Zinc protects the gut from damage and bolsters the immune system. Used in breakdown of carbohydrates, zinc also increases the effectiveness of insulin. Zinc plays a role in cell growth, healing, and testosterone production. Deficiencies of zinc can affect mood and proper hormone production, as well as immune deficiency. Zinc is abundant in protein-rich foods like meats and fish, beans, raw milk, raw cheese, and yogurt or kefir made from raw milk.

‎This is a great time for hot chocolate and cinnamon!

Dark Chocolate contains natural compounds very similar to neurotransmitters, including endorphins, phenethylamine, theobromine, anandamide, and tryptophan, a precursor to serotonin.  Chocolate is also a great source of magnesium, which is so important for relaxation. The theobromine in chocolate is related to caffeine but is a relaxant instead of a stimulant. This means chocolate is a potent cocktail of feel-good chemicals! (Just in time for Valentine’s day, too! Check out the sales on chocolates this month!)

Hot Chiles have a tremendous number of health benefits, and mood enhancement as well. Capsaicin, in chiles triggers the release of endorphins, the body’s feel-good hormones, in the brain.

Saffron consists of the pistils of flowers, gathered by hand and prized for it’s flavor.
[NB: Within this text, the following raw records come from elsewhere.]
/-- `FENCE_MARKER`: with the last marker nothing more can arrive, and the old home says so (R317 step 3). A marker takes its place
behind what its endpoint has sent before it. -/
def execFenceMarker (s : State) : Host.Outcome State Fault Refusal :=
  .next (match s.packet? (s.arg 0) with
    | some p => match p.body with
      | .marker id _ =>
        (((s.dropPacket p.id).agentFree p.dst).onMig id fun x => { x with markers := x.markers - 1 }).migCheck id
      | _ => s
    | none => s)

/-- The operations that a new home has held come next at its agent, and after them the drained packet once more (R317
step 4). -/
def State.agentHeld (s : State) (m : Mig) (pkt : Nat) : State :=
  let all := m.held ++ pkt :: (s.core m.new).agentQ
  (s.onMig m.id fun x => { x with open_ := true, held := [] }).onCore m.new fun k =>
    { k with agentQ := all.take 64, agentWait := (all.drop 64).map (fun p => (p, none, bulk)) ++ k.agentWait }
/-- The new home clears `MIG`, `OLDCORE` and `OLDPKG`, or a later migration of the page begins (R317 step 5). -/
def State.migEnd (s : State) (m : Mig) : State :=
  let s := { s with migs := s.migs.filter fun x => x.id != m.id }
  match s.migs.find? fun x => x.entry == m.entry with
  | some x => if x.after then s.migBegin x.id else s
  | none =>
    let mask := BitVec.ofNat 64 (2 ^ 64 - 1 - (2 ^ 50 - 2 ^ 34) - 2)
    { s with pktNum := s.pktNum + 1 }.sendReq
      { op := .word (.amo .and .i64 mask), core := m.new, slot := 0, obj := 1, gen := (s.objEntry 1).gen, off := m.entry
        home := s.tableHome m.entry, addr := s.tableLoc m.entry % 2 ^ 31, posted := some s.pktNum, window := false }

/-- `DRAINED_PACKET`: the new home serves what it held, in arrival order, and then clears the migration (R317 steps 4, 5). -/
def execDrainedPacket (s : State) : Host.Outcome State Fault Refusal :=
  .next (match s.packet? (s.arg 0) with
    | some p => match p.body with
      | .drained id =>
        let s := s.agentFree p.dst
        match s.migs.find? fun m => m.id == id with
        | none => s.dropPacket p.id
        | some m => if m.open_ then (s.dropPacket p.id).migEnd m else s.agentHeld m p.id
      | _ => s
    | none => s)

end Sys2Proof.Machine
end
The flavor and aroma of saffron has a lot in common with green tea, because saffron contains similar polyphenols, compounds that have been shown to make serotonin more available to the brain.

If you have ever chewed a stick of Cinnamon, or used it to stir your hot cocoayou may have noticed a stimulating effect. Even just the smell of  cinnamon is said to boost cognitive function and memory, but cinnamon actually contains three compounds very similar to amphetamines. Yes, a little cinnamon may really wake you up, naturally!